@[simp] theorem W.setBus_clk (w : W) (f : Bus → Bus) : (w.setBus f).clk = w.clk := rfl
@[simp] theorem W.setBus_base (w : W) (f : Bus → Bus) : (w.setBus f).base = w.base := rfl
@[simp] theorem W.setBus_log (w : W) (f : Bus → Bus) : (w.setBus f).log = w.log := rfl
@[simp] theorem W.setBus_cur (w : W) (f : Bus → Bus) : (w.setBus f).m.cur = w.m.cur := rfl
@[simp] theorem W.setBus_draw (w : W) (f : Bus → Bus) : (w.setBus f).m.draw = w.m.draw := rfl
@[simp] theorem W.setBus_nextId (w : W) (f : Bus → Bus) : (w.setBus f).m.nextId = w.m.nextId := rfl
@[simp] theorem W.setBus_seqs (w : W) (f : Bus → Bus) : (w.setBus f).m.seqs = w.m.seqs := rfl
@[simp] theorem W.setBus_regions (w : W) (f : Bus → Bus) : (w.setBus f).m.regions = w.m.regions := rfl
@[simp] theorem W.setBus_parts (w : W) (f : Bus → Bus) : (w.setBus f).m.parts = w.m.parts := rfl
@[simp] theorem W.setBus_queues (w : W) (f : Bus → Bus) : (w.setBus f).m.queues = w.m.queues := rfl
@[simp] theorem W.setBus_bus (w : W) (f : Bus → Bus) : (w.setBus f).m.bus = f w.m.bus := rfl
@[simp] theorem W.setBus_mmu (w : W) (f : Bus → Bus) : (w.setBus f).m.mmu = w.m.mmu := rfl
@[simp] theorem W.setBus_hub (w : W) (f : Bus → Bus) : (w.setBus f).m.hub = w.m.hub := rfl
@[simp] theorem W.setBus_bar (w : W) (f : Bus → Bus) : (w.setBus f).m.bar = w.m.bar := rfl
@[simp] theorem W.setBus_rings (w : W) (f : Bus → Bus) : (w.setBus f).m.rings = w.m.rings := rfl
@[simp] theorem W.setBus_rails (w : W) (f : Bus → Bus) : (w.setBus f).m.rails = w.m.rails := rfl
@[simp] theorem W.setBus_sectors (w : W) (f : Bus → Bus) : (w.setBus f).m.sectors = w.m.sectors := rfl
@[simp] theorem W.setBus_links (w : W) (f : Bus → Bus) : (w.setBus f).m.links = w.m.links := rfl
@[simp] theorem W.setBus_boot (w : W) (f : Bus → Bus) : (w.setBus f).m.boot = w.m.boot := rfl

@[simp] theorem W.setMmu_clk (w : W) (f : Mmu → Mmu) : (w.setMmu f).clk = w.clk := rfl
@[simp] theorem W.setMmu_base (w : W) (f : Mmu → Mmu) : (w.setMmu f).base = w.base := rfl
@[simp] theorem W.setMmu_log (w : W) (f : Mmu → Mmu) : (w.setMmu f).log = w.log := rfl
@[simp] theorem W.setMmu_cur (w : W) (f : Mmu → Mmu) : (w.setMmu f).m.cur = w.m.cur := rfl
@[simp] theorem W.setMmu_draw (w : W) (f : Mmu → Mmu) : (w.setMmu f).m.draw = w.m.draw := rfl
@[simp] theorem W.setMmu_nextId (w : W) (f : Mmu → Mmu) : (w.setMmu f).m.nextId = w.m.nextId := rfl
@[simp] theorem W.setMmu_seqs (w : W) (f : Mmu → Mmu) : (w.setMmu f).m.seqs = w.m.seqs := rfl
@[simp] theorem W.setMmu_regions (w : W) (f : Mmu → Mmu) : (w.setMmu f).m.regions = w.m.regions := rfl
@[simp] theorem W.setMmu_parts (w : W) (f : Mmu → Mmu) : (w.setMmu f).m.parts = w.m.parts := rfl
@[simp] theorem W.setMmu_queues (w : W) (f : Mmu → Mmu) : (w.setMmu f).m.queues = w.m.queues := rfl
@[simp] theorem W.setMmu_bus (w : W) (f : Mmu → Mmu) : (w.setMmu f).m.bus = w.m.bus := rfl
@[simp] theorem W.setMmu_mmu (w : W) (f : Mmu → Mmu) : (w.setMmu f).m.mmu = f w.m.mmu := rfl
@[simp] theorem W.setMmu_hub (w : W) (f : Mmu → Mmu) : (w.setMmu f).m.hub = w.m.hub := rfl
@[simp] theorem W.setMmu_bar (w : W) (f : Mmu → Mmu) : (w.setMmu f).m.bar = w.m.bar := rfl
@[simp] theorem W.setMmu_rings (w : W) (f : Mmu → Mmu) : (w.setMmu f).m.rings = w.m.rings := rfl
@[simp] theorem W.setMmu_rails (w : W) (f : Mmu → Mmu) : (w.setMmu f).m.rails = w.m.rails := rfl
@[simp] theorem W.setMmu_sectors (w : W) (f : Mmu → Mmu) : (w.setMmu f).m.sectors = w.m.sectors := rfl
@[simp] theorem W.setMmu_links (w : W) (f : Mmu → Mmu) : (w.setMmu f).m.links = w.m.links := rfl
@[simp] theorem W.setMmu_boot (w : W) (f : Mmu → Mmu) : (w.setMmu f).m.boot = w.m.boot := rfl

@[simp] theorem W.setBoot_clk (w : W) (f : Boot → Boot) : (w.setBoot f).clk = w.clk := rfl
@[simp] theorem W.setBoot_base (w : W) (f : Boot → Boot) : (w.setBoot f).base = w.base := rfl
@[simp] theorem W.setBoot_log (w : W) (f : Boot → Boot) : (w.setBoot f).log = w.log := rfl
@[simp] theorem W.setBoot_cur (w : W) (f : Boot → Boot) : (w.setBoot f).m.cur = w.m.cur := rfl
@[simp] theorem W.setBoot_draw (w : W) (f : Boot → Boot) : (w.setBoot f).m.draw = w.m.draw := rfl
@[simp] theorem W.setBoot_nextId (w : W) (f : Boot → Boot) : (w.setBoot f).m.nextId = w.m.nextId := rfl
@[simp] theorem W.setBoot_seqs (w : W) (f : Boot → Boot) : (w.setBoot f).m.seqs = w.m.seqs := rfl
@[simp] theorem W.setBoot_regions (w : W) (f : Boot → Boot) : (w.setBoot f).m.regions = w.m.regions := rfl
@[simp] theorem W.setBoot_parts (w : W) (f : Boot → Boot) : (w.setBoot f).m.parts = w.m.parts := rfl
@[simp] theorem W.setBoot_queues (w : W) (f : Boot → Boot) : (w.setBoot f).m.queues = w.m.queues := rfl
@[simp] theorem W.setBoot_bus (w : W) (f : Boot → Boot) : (w.setBoot f).m.bus = w.m.bus := rfl
@[simp] theorem W.setBoot_mmu (w : W) (f : Boot → Boot) : (w.setBoot f).m.mmu = w.m.mmu := rfl
@[simp] theorem W.setBoot_hub (w : W) (f : Boot → Boot) : (w.setBoot f).m.hub = w.m.hub := rfl
@[simp] theorem W.setBoot_bar (w : W) (f : Boot → Boot) : (w.setBoot f).m.bar = w.m.bar := rfl
@[simp] theorem W.setBoot_rings (w : W) (f : Boot → Boot) : (w.setBoot f).m.rings = w.m.rings := rfl
@[simp] theorem W.setBoot_rails (w : W) (f : Boot → Boot) : (w.setBoot f).m.rails = w.m.rails := rfl
@[simp] theorem W.setBoot_sectors (w : W) (f : Boot → Boot) : (w.setBoot f).m.sectors = w.m.sectors := rfl
@[simp] theorem W.setBoot_links (w : W) (f : Boot → Boot) : (w.setBoot f).m.links = w.m.links := rfl
@[simp] theorem W.setBoot_boot (w : W) (f : Boot → Boot) : (w.setBoot f).m.boot = f w.m.boot := rfl

@[simp] theorem W.setSector_clk (w : W) (n : Nat) (f : Sector → Sector) : (w.setSector n f).clk = w.clk := rfl
@[simp] theorem W.setSector_base (w : W) (n : Nat) (f : Sector → Sector) : (w.setSector n f).base = w.base := rfl
@[simp] theorem W.setSector_log (w : W) (n : Nat) (f : Sector → Sector) : (w.setSector n f).log = w.log := rfl
@[simp] theorem W.setSector_cur (w : W) (n : Nat) (f : Sector → Sector) : (w.setSector n f).m.cur = w.m.cur := rfl
@[simp] theorem W.setSector_draw (w : W) (n : Nat) (f : Sector → Sector) : (w.setSector n f).m.draw = w.m.draw := rfl
@[simp] theorem W.setSector_nextId (w : W) (n : Nat) (f : Sector → Sector) : (w.setSector n f).m.nextId = w.m.nextId := rfl
@[simp] theorem W.setSector_seqs (w : W) (n : Nat) (f : Sector → Sector) : (w.setSector n f).m.seqs = w.m.seqs := rfl
@[simp] theorem W.setSector_regions (w : W) (n : Nat) (f : Sector → Sector) : (w.setSector n f).m.regions = w.m.regions := rfl
@[simp] theorem W.setSector_parts (w : W) (n : Nat) (f : Sector → Sector) : (w.setSector n f).m.parts = w.m.parts := rfl
@[simp] theorem W.setSector_queues (w : W) (n : Nat) (f : Sector → Sector) : (w.setSector n f).m.queues = w.m.queues := rfl
@[simp] theorem W.setSector_bus (w : W) (n : Nat) (f : Sector → Sector) : (w.setSector n f).m.bus = w.m.bus := rfl
@[simp] theorem W.setSector_mmu (w : W) (n : Nat) (f : Sector → Sector) : (w.setSector n f).m.mmu = w.m.mmu := rfl
@[simp] theorem W.setSector_hub (w : W) (n : Nat) (f : Sector → Sector) : (w.setSector n f).m.hub = w.m.hub := rfl
@[simp] theorem W.setSector_bar (w : W) (n : Nat) (f : Sector → Sector) : (w.setSector n f).m.bar = w.m.bar := rfl
@[simp] theorem W.setSector_rings (w : W) (n : Nat) (f : Sector → Sector) : (w.setSector n f).m.rings = w.m.rings := rfl
@[simp] theorem W.setSector_rails (w : W) (n : Nat) (f : Sector → Sector) : (w.setSector n f).m.rails = w.m.rails := rfl
@[simp] theorem W.setSector_sectors (w : W) (n : Nat) (f : Sector → Sector) : (w.setSector n f).m.sectors = tput w.m.sectors n (f (w.sector n)) := rfl
@[simp] theorem W.setSector_links (w : W) (n : Nat) (f : Sector → Sector) : (w.setSector n f).m.links = w.m.links := rfl
@[simp] theorem W.setSector_boot (w : W) (n : Nat) (f : Sector → Sector) : (w.setSector n f).m.boot = w.m.boot := rfl

@[simp] theorem W.setRail_clk (w : W) (n : Nat) (f : Rail → Rail) : (w.setRail n f).clk = w.clk := rfl
@[simp] theorem W.setRail_base (w : W) (n : Nat) (f : Rail → Rail) : (w.setRail n f).base = w.base := rfl
@[simp] theorem W.setRail_log (w : W) (n : Nat) (f : Rail → Rail) : (w.setRail n f).log = w.log := rfl
@[simp] theorem W.setRail_cur (w : W) (n : Nat) (f : Rail → Rail) : (w.setRail n f).m.cur = w.m.cur := rfl
@[simp] theorem W.setRail_draw (w : W) (n : Nat) (f : Rail → Rail) : (w.setRail n f).m.draw = w.m.draw := rfl
@[simp] theorem W.setRail_nextId (w : W) (n : Nat) (f : Rail → Rail) : (w.setRail n f).m.nextId = w.m.nextId := rfl
@[simp] theorem W.setRail_seqs (w : W) (n : Nat) (f : Rail → Rail) : (w.setRail n f).m.seqs = w.m.seqs := rfl
@[simp] theorem W.setRail_regions (w : W) (n : Nat) (f : Rail → Rail) : (w.setRail n f).m.regions = w.m.regions := rfl
@[simp] theorem W.setRail_parts (w : W) (n : Nat) (f : Rail → Rail) : (w.setRail n f).m.parts = w.m.parts := rfl
@[simp] theorem W.setRail_queues (w : W) (n : Nat) (f : Rail → Rail) : (w.setRail n f).m.queues = w.m.queues := rfl
@[simp] theorem W.setRail_bus (w : W) (n : Nat) (f : Rail → Rail) : (w.setRail n f).m.bus = w.m.bus := rfl
@[simp] theorem W.setRail_mmu (w : W) (n : Nat) (f : Rail → Rail) : (w.setRail n f).m.mmu = w.m.mmu := rfl
@[simp] theorem W.setRail_hub (w : W) (n : Nat) (f : Rail → Rail) : (w.setRail n f).m.hub = w.m.hub := rfl
@[simp] theorem W.setRail_bar (w : W) (n : Nat) (f : Rail → Rail) : (w.setRail n f).m.bar = w.m.bar := rfl
@[simp] theorem W.setRail_rings (w : W) (n : Nat) (f : Rail → Rail) : (w.setRail n f).m.rings = w.m.rings := rfl
@[simp] theorem W.setRail_rails (w : W) (n : Nat) (f : Rail → Rail) : (w.setRail n f).m.rails = tput w.m.rails n (f (w.rail n)) := rfl
@[simp] theorem W.setRail_sectors (w : W) (n : Nat) (f : Rail → Rail) : (w.setRail n f).m.sectors = w.m.sectors := rfl
@[simp] theorem W.setRail_links (w : W) (n : Nat) (f : Rail → Rail) : (w.setRail n f).m.links = w.m.links := rfl
@[simp] theorem W.setRail_boot (w : W) (n : Nat) (f : Rail → Rail) : (w.setRail n f).m.boot = w.m.boot := rfl

@[simp] theorem W.setBar_clk (w : W) (o : Nat) (v : W64) : (w.setBar o v).clk = w.clk := rfl
@[simp] theorem W.setBar_base (w : W) (o : Nat) (v : W64) : (w.setBar o v).base = w.base := rfl
@[simp] theorem W.setBar_log (w : W) (o : Nat) (v : W64) : (w.setBar o v).log = w.log := rfl
@[simp] theorem W.setBar_cur (w : W) (o : Nat) (v : W64) : (w.setBar o v).m.cur = w.m.cur := rfl
@[simp] theorem W.setBar_draw (w : W) (o : Nat) (v : W64) : (w.setBar o v).m.draw = w.m.draw := rfl
@[simp] theorem W.setBar_nextId (w : W) (o : Nat) (v : W64) : (w.setBar o v).m.nextId = w.m.nextId := rfl
@[simp] theorem W.setBar_seqs (w : W) (o : Nat) (v : W64) : (w.setBar o v).m.seqs = w.m.seqs := rfl
@[simp] theorem W.setBar_regions (w : W) (o : Nat) (v : W64) : (w.setBar o v).m.regions = w.m.regions := rfl
@[simp] theorem W.setBar_parts (w : W) (o : Nat) (v : W64) : (w.setBar o v).m.parts = w.m.parts := rfl
@[simp] theorem W.setBar_queues (w : W) (o : Nat) (v : W64) : (w.setBar o v).m.queues = w.m.queues := rfl
@[simp] theorem W.setBar_bus (w : W) (o : Nat) (v : W64) : (w.setBar o v).m.bus = w.m.bus := rfl
@[simp] theorem W.setBar_mmu (w : W) (o : Nat) (v : W64) : (w.setBar o v).m.mmu = w.m.mmu := rfl
@[simp] theorem W.setBar_hub (w : W) (o : Nat) (v : W64) : (w.setBar o v).m.hub = w.m.hub := rfl
@[simp] theorem W.setBar_bar (w : W) (o : Nat) (v : W64) : (w.setBar o v).m.bar = barPut w.m.bar o v := rfl
@[simp] theorem W.setBar_rings (w : W) (o : Nat) (v : W64) : (w.setBar o v).m.rings = w.m.rings := rfl
@[simp] theorem W.setBar_rails (w : W) (o : Nat) (v : W64) : (w.setBar o v).m.rails = w.m.rails := rfl
@[simp] theorem W.setBar_sectors (w : W) (o : Nat) (v : W64) : (w.setBar o v).m.sectors = w.m.sectors := rfl
@[simp] theorem W.setBar_links (w : W) (o : Nat) (v : W64) : (w.setBar o v).m.links = w.m.links := rfl
@[simp] theorem W.setBar_boot (w : W) (o : Nat) (v : W64) : (w.setBar o v).m.boot = w.m.boot := rfl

Work to be completed. Could you write out, exactly as they stand, only the lines above that begin at the line with "(w.setMmu f).m.cur = w.m.cur := rfl" and stop after the line with "(w.setMmu f).m.bus = w.m.bus := rfl"?

Response box.
@[simp] theorem W.setMmu_cur (w : W) (f : Mmu → Mmu) : (w.setMmu f).m.cur = w.m.cur := rfl
@[simp] theorem W.setMmu_draw (w : W) (f : Mmu → Mmu) : (w.setMmu f).m.draw = w.m.draw := rfl
@[simp] theorem W.setMmu_nextId (w : W) (f : Mmu → Mmu) : (w.setMmu f).m.nextId = w.m.nextId := rfl
@[simp] theorem W.setMmu_seqs (w : W) (f : Mmu → Mmu) : (w.setMmu f).m.seqs = w.m.seqs := rfl
@[simp] theorem W.setMmu_regions (w : W) (f : Mmu → Mmu) : (w.setMmu f).m.regions = w.m.regions := rfl
@[simp] theorem W.setMmu_parts (w : W) (f : Mmu → Mmu) : (w.setMmu f).m.parts = w.m.parts := rfl
@[simp] theorem W.setMmu_queues (w : W) (f : Mmu → Mmu) : (w.setMmu f).m.queues = w.m.queues := rfl
@[simp] theorem W.setMmu_bus (w : W) (f : Mmu → Mmu) : (w.setMmu f).m.bus = w.m.bus := rfl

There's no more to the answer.